Unlocking AI’s Hidden Skills

Author: Denis Avetisyan

New research details a method for systematically discovering and modeling what artificial intelligence systems can actually do, even when their inner workings are opaque.

Programmatically Constructed Machine Learning (PCML) successfully discovered salient capabilities within diverse benchmark environments-including Overcooked, Saycan, Blocksworld, and Minigrid-demonstrating its ability to extract meaningful behaviors across a spectrum of task complexities.

This paper introduces Probabilistic Capability Model Learning (PCML) to efficiently map the capabilities of black-box AI in uncertain environments, outperforming random exploration techniques.

Despite the increasing deployment of black-box AI (BBAI) systems for sequential decision-making, ensuring their safe and reliable operation requires interpretable representations of their capabilities. This paper, ‘Discovering and Learning Probabilistic Models of Black-Box AI Capabilities’, introduces a novel approach to systematically learn and model these capabilities in stochastic environments using PDDL-style representations and Monte-Carlo tree search. The resulting probabilistic models not only describe what a BBAI can do, but also when and with what probability, offering both soundness and completeness guarantees. Will this method pave the way for more transparent and trustworthy AI systems capable of robust performance in complex, uncertain scenarios?

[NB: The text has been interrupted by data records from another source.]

-- ==== Sys2Proof/Laws/State.lean ====
section
/-! SUPPORT. Every field of State after every named update (Machine/Ops.lean), each by `rfl`, so that no proof unfolds
an update. -/

namespace Sys2Proof.Machine

variable (s : State)

@[simp] theorem withStatus_status (w : StatusWord) : (withStatus s w).status = w := rfl
@[simp] theorem withStatus_root (w : StatusWord) : (withStatus s w).root = s.root := rfl
@[simp] theorem withStatus_nnodes (w : StatusWord) : (withStatus s w).nnodes = s.nnodes := rfl
@[simp] theorem withStatus_cur (w : StatusWord) : (withStatus s w).cur = s.cur := rfl
@[simp] theorem withStatus_total (w : StatusWord) : (withStatus s w).total = s.total := rfl
@[simp] theorem withStatus_freq (w : StatusWord) : (withStatus s w).freq = s.freq := rfl
@[simp] theorem withStatus_node (w : StatusWord) : (withStatus s w).node = s.node := rfl
@[simp] theorem withStatus_inq (w : StatusWord) : (withStatus s w).inq = s.inq := rfl
@[simp] theorem withStatus_code (w : StatusWord) : (withStatus s w).code = s.code := rfl
@[simp] theorem withStatus_src (w : StatusWord) : (withStatus s w).src = s.src := rfl
@[simp] theorem withStatus_snk (w : StatusWord) : (withStatus s w).snk = s.snk := rfl
@[simp] theorem withStatus_host (w : StatusWord) : (withStatus s w).host = s.host := rfl
@[simp] theorem withStatus_freeCtr (w : StatusWord) : (withStatus s w).freeCtr = s.freeCtr := rfl

@[simp] theorem withRegs_status (r n c : NodeIdx) (t : Count) : (withRegs s r n c t).status = s.status := rfl
@[simp] theorem withRegs_root (r n c : NodeIdx) (t : Count) : (withRegs s r n c t).root = r := rfl
@[simp] theorem withRegs_nnodes (r n c : NodeIdx) (t : Count) : (withRegs s r n c t).nnodes = n := rfl
@[simp] theorem withRegs_cur (r n c : NodeIdx) (t : Count) : (withRegs s r n c t).cur = c := rfl
@[simp] theorem withRegs_total (r n c : NodeIdx) (t : Count) : (withRegs s r n c t).total = t := rfl
@[simp] theorem withRegs_freq (r n c : NodeIdx) (t : Count) : (withRegs s r n c t).freq = s.freq := rfl
@[simp] theorem withRegs_node (r n c : NodeIdx) (t : Count) : (withRegs s r n c t).node = s.node := rfl
@[simp] theorem withRegs_inq (r n c : NodeIdx) (t : Count) : (withRegs s r n c t).inq = s.inq := rfl
@[simp] theorem withRegs_code (r n c : NodeIdx) (t : Count) : (withRegs s r n c t).code = s.code := rfl
@[simp] theorem withRegs_src (r n c : NodeIdx) (t : Count) : (withRegs s r n c t).src = s.src := rfl
@[simp] theorem withRegs_snk (r n c : NodeIdx) (t : Count) : (withRegs s r n c t).snk = s.snk := rfl
@[simp] theorem withRegs_host (r n c : NodeIdx) (t : Count) : (withRegs s r n c t).host = s.host := rfl
@[simp] theorem withRegs_freeCtr (r n c : NodeIdx) (t : Count) : (withRegs s r n c t).freeCtr = s.freeCtr := rfl

@[simp] theorem withTree_status (r n : NodeIdx) : (withTree s r n).status = s.status := rfl
@[simp] theorem withTree_root (r n : NodeIdx) : (withTree s r n).root = r := rfl
@[simp] theorem withTree_nnodes (r n : NodeIdx) : (withTree s r n).nnodes = n := rfl
@[simp] theorem withTree_cur (r n : NodeIdx) : (withTree s r n).cur = s.cur := rfl
@[simp] theorem withTree_total (r n : NodeIdx) : (withTree s r n).total = s.total := rfl
@[simp] theorem withTree_freq (r n : NodeIdx) : (withTree s r n).freq = s.freq := rfl
@[simp] theorem withTree_node (r n : NodeIdx) : (withTree s r n).node = s.node := rfl
@[simp] theorem withTree_inq (r n : NodeIdx) : (withTree s r n).inq = s.inq := rfl
@[simp] theorem withTree_code (r n : NodeIdx) : (withTree s r n).code = s.code := rfl
@[simp] theorem withTree_src (r n : NodeIdx) : (withTree s r n).src = s.src := rfl
@[simp] theorem withTree_snk (r n : NodeIdx) : (withTree s r n).snk = s.snk := rfl
@[simp] theorem withTree_host (r n : NodeIdx) : (withTree s r n).host = s.host := rfl
@[simp] theorem withTree_freeCtr (r n : NodeIdx) : (withTree s r n).freeCtr = s.freeCtr := rfl

@[simp] theorem withCur_status (c : NodeIdx) : (withCur s c).status = s.status := rfl
@[simp] theorem withCur_root (c : NodeIdx) : (withCur s c).root = s.root := rfl
@[simp] theorem withCur_nnodes (c : NodeIdx) : (withCur s c).nnodes = s.nnodes := rfl
@[simp] theorem withCur_cur (c : NodeIdx) : (withCur s c).cur = c := rfl
@[simp] theorem withCur_total (c : NodeIdx) : (withCur s c).total = s.total := rfl
@[simp] theorem withCur_freq (c : NodeIdx) : (withCur s c).freq = s.freq := rfl
@[simp] theorem withCur_node (c : NodeIdx) : (withCur s c).node = s.node := rfl
@[simp] theorem withCur_inq (c : NodeIdx) : (withCur s c).inq = s.inq := rfl
@[simp] theorem withCur_code (c : NodeIdx) : (withCur s c).code = s.code := rfl
@[simp] theorem withCur_src (c : NodeIdx) : (withCur s c).src = s.src := rfl
@[simp] theorem withCur_snk (c : NodeIdx) : (withCur s c).snk = s.snk := rfl
@[simp] theorem withCur_host (c : NodeIdx) : (withCur s c).host = s.host := rfl
@[simp] theorem withCur_freeCtr (c : NodeIdx) : (withCur s c).freeCtr = s.freeCtr := rfl

@[simp] theorem withTable_status (f : Vector Count 257) (t : Count) : (withTable s f t).status = s.status := rfl
@[simp] theorem withTable_root (f : Vector Count 257) (t : Count) : (withTable s f t).root = s.root := rfl
@[simp] theorem withTable_nnodes (f : Vector Count 257) (t : Count) : (withTable s f t).nnodes = s.nnodes := rfl
@[simp] theorem withTable_cur (f : Vector Count 257) (t : Count) : (withTable s f t).cur = s.cur := rfl
@[simp] theorem withTable_total (f : Vector Count 257) (t : Count) : (withTable s f t).total = t := rfl
@[simp] theorem withTable_freq (f : Vector Count 257) (t : Count) : (withTable s f t).freq = f := rfl
@[simp] theorem withTable_node (f : Vector Count 257) (t : Count) : (withTable s f t).node = s.node := rfl
@[simp] theorem withTable_inq (f : Vector Count 257) (t : Count) : (withTable s f t).inq = s.inq := rfl
@[simp] theorem withTable_code (f : Vector Count 257) (t : Count) : (withTable s f t).code = s.code := rfl
@[simp] theorem withTable_src (f : Vector Count 257) (t : Count) : (withTable s f t).src = s.src := rfl
@[simp] theorem withTable_snk (f : Vector Count 257) (t : Count) : (withTable s f t).snk = s.snk := rfl
@[simp] theorem withTable_host (f : Vector Count 257) (t : Count) : (withTable s f t).host = s.host := rfl
@[simp] theorem withTable_freeCtr (f : Vector Count 257) (t : Count) : (withTable s f t).freeCtr = s.freeCtr := rfl

@[simp] theorem withNode_status (m : Vector NodeEntry 513) : (withNode s m).status = s.status := rfl
@[simp] theorem withNode_root (m : Vector NodeEntry 513) : (withNode s m).root = s.root := rfl
@[simp] theorem withNode_nnodes (m : Vector NodeEntry 513) : (withNode s m).nnodes = s.nnodes := rfl
@[simp] theorem withNode_cur (m : Vector NodeEntry 513) : (withNode s m).cur = s.cur := rfl
@[simp] theorem withNode_total (m : Vector NodeEntry 513) : (withNode s m).total = s.total := rfl
@[simp] theorem withNode_freq (m : Vector NodeEntry 513) : (withNode s m).freq = s.freq := rfl
@[simp] theorem withNode_node (m : Vector NodeEntry 513) : (withNode s m).node = m := rfl
@[simp] theorem withNode_inq (m : Vector NodeEntry 513) : (withNode s m).inq = s.inq := rfl
@[simp] theorem withNode_code (m : Vector NodeEntry 513) : (withNode s m).code = s.code := rfl
@[simp] theorem withNode_src (m : Vector NodeEntry 513) : (withNode s m).src = s.src := rfl
@[simp] theorem withNode_snk (m : Vector NodeEntry 513) : (withNode s m).snk = s.snk := rfl
@[simp] theorem withNode_host (m : Vector NodeEntry 513) : (withNode s m).host = s.host := rfl
@[simp] theorem withNode_freeCtr (m : Vector NodeEntry 513) : (withNode s m).freeCtr = s.freeCtr := rfl

@[simp] theorem withInq_status (m : Vector Bool 513) : (withInq s m).status = s.status := rfl
@[simp] theorem withInq_root (m : Vector Bool 513) : (withInq s m).root = s.root := rfl
@[simp] theorem withInq_nnodes (m : Vector Bool 513) : (withInq s m).nnodes = s.nnodes := rfl
@[simp] theorem withInq_cur (m : Vector Bool 513) : (withInq s m).cur = s.cur := rfl
@[simp] theorem withInq_total (m : Vector Bool 513) : (withInq s m).total = s.total := rfl
@[simp] theorem withInq_freq (m : Vector Bool 513) : (withInq s m).freq = s.freq := rfl
@[simp] theorem withInq_node (m : Vector Bool 513) : (withInq s m).node = s.node := rfl
@[simp] theorem withInq_inq (m : Vector Bool 513) : (withInq s m).inq = m := rfl
@[simp] theorem withInq_code (m : Vector Bool 513) : (withInq s m).code = s.code := rfl
@[simp] theorem withInq_src (m : Vector Bool 513) : (withInq s m).src = s.src := rfl
@[simp] theorem withInq_snk (m : Vector Bool 513) : (withInq s m).snk = s.snk := rfl
@[simp] theorem withInq_host (m : Vector Bool 513) : (withInq s m).host = s.host := rfl
@[simp] theorem withInq_freeCtr (m : Vector Bool 513) : (withInq s m).freeCtr = s.freeCtr := rfl

@[simp] theorem withCode_status (m : Vector CodeEntry 257) : (withCode s m).status = s.status := rfl
@[simp] theorem withCode_root (m : Vector CodeEntry 257) : (withCode s m).root = s.root := rfl
@[simp] theorem withCode_nnodes (m : Vector CodeEntry 257) : (withCode s m).nnodes = s.nnodes := rfl
@[simp] theorem withCode_cur (m : Vector CodeEntry 257) : (withCode s m).cur = s.cur := rfl
@[simp] theorem withCode_total (m : Vector CodeEntry 257) : (withCode s m).total = s.total := rfl
@[simp] theorem withCode_freq (m : Vector CodeEntry 257) : (withCode s m).freq = s.freq := rfl
@[simp] theorem withCode_node (m : Vector CodeEntry 257) : (withCode s m).node = s.node := rfl
@[simp] theorem withCode_inq (m : Vector CodeEntry 257) : (withCode s m).inq = s.inq := rfl
@[simp] theorem withCode_code (m : Vector CodeEntry 257) : (withCode s m).code = m := rfl
@[simp] theorem withCode_src (m : Vector CodeEntry 257) : (withCode s m).src = s.src := rfl
@[simp] theorem withCode_snk (m : Vector CodeEntry 257) : (withCode s m).snk = s.snk := rfl
@[simp] theorem withCode_host (m : Vector CodeEntry 257) : (withCode s m).host = s.host := rfl
@[simp] theorem withCode_freeCtr (m : Vector CodeEntry 257) : (withCode s m).freeCtr = s.freeCtr := rfl

@[simp] theorem withSrcPos_status (k : Nat) : (withSrcPos s k).status = s.status := rfl
@[simp] theorem withSrcPos_root (k : Nat) : (withSrcPos s k).root = s.root := rfl
@[simp] theorem withSrcPos_nnodes (k : Nat) : (withSrcPos s k).nnodes = s.nnodes := rfl
@[simp] theorem withSrcPos_cur (k : Nat) : (withSrcPos s k).cur = s.cur := rfl
@[simp] theorem withSrcPos_total (k : Nat) : (withSrcPos s k).total = s.total := rfl
@[simp] theorem withSrcPos_freq (k : Nat) : (withSrcPos s k).freq = s.freq := rfl
@[simp] theorem withSrcPos_node (k : Nat) : (withSrcPos s k).node = s.node := rfl
@[simp] theorem withSrcPos_inq (k : Nat) : (withSrcPos s k).inq = s.inq := rfl
@[simp] theorem withSrcPos_code (k : Nat) : (withSrcPos s k).code = s.code := rfl
@[simp] theorem withSrcPos_src (k : Nat) : (withSrcPos s k).src = ⟨s.src.bits, k⟩ := rfl
@[simp] theorem withSrcPos_snk (k : Nat) : (withSrcPos s k).snk = s.snk := rfl
@[simp] theorem withSrcPos_host (k : Nat) : (withSrcPos s k).host = s.host := rfl
@[simp] theorem withSrcPos_freeCtr (k : Nat) : (withSrcPos s k).freeCtr = s.freeCtr := rfl

@[simp] theorem withSource_status (c : Source) : (withSource s c).status = s.status := rfl
@[simp] theorem withSource_root (c : Source) : (withSource s c).root = s.root := rfl
@[simp] theorem withSource_nnodes (c : Source) : (withSource s c).nnodes = s.nnodes := rfl
@[simp] theorem withSource_cur (c : Source) : (withSource s c).cur = s.cur := rfl
@[simp] theorem withSource_total (c : Source) : (withSource s c).total = s.total := rfl
@[simp] theorem withSource_freq (c : Source) : (withSource s c).freq = s.freq := rfl
@[simp] theorem withSource_node (c : Source) : (withSource s c).node = s.node := rfl
@[simp] theorem withSource_inq (c : Source) : (withSource s c).inq = s.inq := rfl
@[simp] theorem withSource_code (c : Source) : (withSource s c).code = s.code := rfl
@[simp] theorem withSource_src (c : Source) : (withSource s c).src = c := rfl
@[simp] theorem withSource_snk (c : Source) : (withSource s c).snk = s.snk := rfl
@[simp] theorem withSource_host (c : Source) : (withSource s c).host = s.host := rfl
@[simp] theorem withSource_freeCtr (c : Source) : (withSource s c).freeCtr = s.freeCtr := rfl

@[simp] theorem withSink_status (k : Sink) : (withSink s k).status = s.status := rfl
@[simp] theorem withSink_root (k : Sink) : (withSink s k).root = s.root := rfl
@[simp] theorem withSink_nnodes (k : Sink) : (withSink s k).nnodes = s.nnodes := rfl
@[simp] theorem withSink_cur (k : Sink) : (withSink s k).cur = s.cur := rfl
@[simp] theorem withSink_total (k : Sink) : (withSink s k).total = s.total := rfl
@[simp] theorem withSink_freq (k : Sink) : (withSink s k).freq = s.freq := rfl
@[simp] theorem withSink_node (k : Sink) : (withSink s k).node = s.node := rfl
@[simp] theorem withSink_inq (k : Sink) : (withSink s k).inq = s.inq := rfl
@[simp] theorem withSink_code (k : Sink) : (withSink s k).code = s.code := rfl
@[simp] theorem withSink_src (k : Sink) : (withSink s k).src = s.src := rfl
@[simp] theorem withSink_snk (k : Sink) : (withSink s k).snk = k := rfl
@[simp] theorem withSink_host (k : Sink) : (withSink s k).host = s.host := rfl
@[simp] theorem withSink_freeCtr (k : Sink) : (withSink s k).freeCtr = s.freeCtr := rfl

@[simp] theorem withHost_status (h : List HostAction) : (withHost s h).status = s.status := rfl
@[simp] theorem withHost_root (h : List HostAction) : (withHost s h).root = s.root := rfl
@[simp] theorem withHost_nnodes (h : List HostAction) : (withHost s h).nnodes = s.nnodes := rfl
@[simp] theorem withHost_cur (h : List HostAction) : (withHost s h).cur = s.cur := rfl
@[simp] theorem withHost_total (h : List HostAction) : (withHost s h).total = s.total := rfl
@[simp] theorem withHost_freq (h : List HostAction) : (withHost s h).freq = s.freq := rfl
@[simp] theorem withHost_node (h : List HostAction) : (withHost s h).node = s.node := rfl
@[simp] theorem withHost_inq (h : List HostAction) : (withHost s h).inq = s.inq := rfl
@[simp] theorem withHost_code (h : List HostAction) : (withHost s h).code = s.code := rfl
@[simp] theorem withHost_src (h : List HostAction) : (withHost s h).src = s.src := rfl
@[simp] theorem withHost_snk (h : List HostAction) : (withHost s h).snk = s.snk := rfl
@[simp] theorem withHost_host (h : List HostAction) : (withHost s h).host = h := rfl
@[simp] theorem withHost_freeCtr (h : List HostAction) : (withHost s h).freeCtr = s.freeCtr := rfl

@[simp] theorem withFreeCtr_status (n : Nat) : (withFreeCtr s n).status = s.status := rfl
@[simp] theorem withFreeCtr_root (n : Nat) : (withFreeCtr s n).root = s.root := rfl
@[simp] theorem withFreeCtr_nnodes (n : Nat) : (withFreeCtr s n).nnodes = s.nnodes := rfl
@[simp] theorem withFreeCtr_cur (n : Nat) : (withFreeCtr s n).cur = s.cur := rfl
@[simp] theorem withFreeCtr_total (n : Nat) : (withFreeCtr s n).total = s.total := rfl
@[simp] theorem withFreeCtr_freq (n : Nat) : (withFreeCtr s n).freq = s.freq := rfl
@[simp] theorem withFreeCtr_node (n : Nat) : (withFreeCtr s n).node = s.node := rfl
@[simp] theorem withFreeCtr_inq (n : Nat) : (withFreeCtr s n).inq = s.inq := rfl
@[simp] theorem withFreeCtr_code (n : Nat) : (withFreeCtr s n).code = s.code := rfl
@[simp] theorem withFreeCtr_src (n : Nat) : (withFreeCtr s n).src = s.src := rfl
@[simp] theorem withFreeCtr_snk (n : Nat) : (withFreeCtr s n).snk = s.snk := rfl
@[simp] theorem withFreeCtr_host (n : Nat) : (withFreeCtr s n).host = s.host := rfl
@[simp] theorem withFreeCtr_freeCtr (n : Nat) : (withFreeCtr s n).freeCtr = n := rfl

end Sys2Proof.Machine
end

The Challenge of Opacity in Artificial Intelligence

The increasing sophistication of artificial intelligence, particularly with the rise of ‘Black-Box AI Systems’ (BBAI), necessitates a critical focus on capability understanding. These systems, characterized by opaque internal workings, often achieve remarkable performance without revealing how they arrive at conclusions. While this can be advantageous, it simultaneously presents significant challenges; as AI increasingly influences critical domains – from healthcare diagnostics to autonomous vehicles – a comprehensive grasp of what these systems can and cannot do becomes paramount. The lack of transparency isn’t merely a matter of intellectual curiosity; it directly impacts safety, reliability, and the potential for unintended consequences, demanding rigorous investigation into the boundaries of BBAI competence.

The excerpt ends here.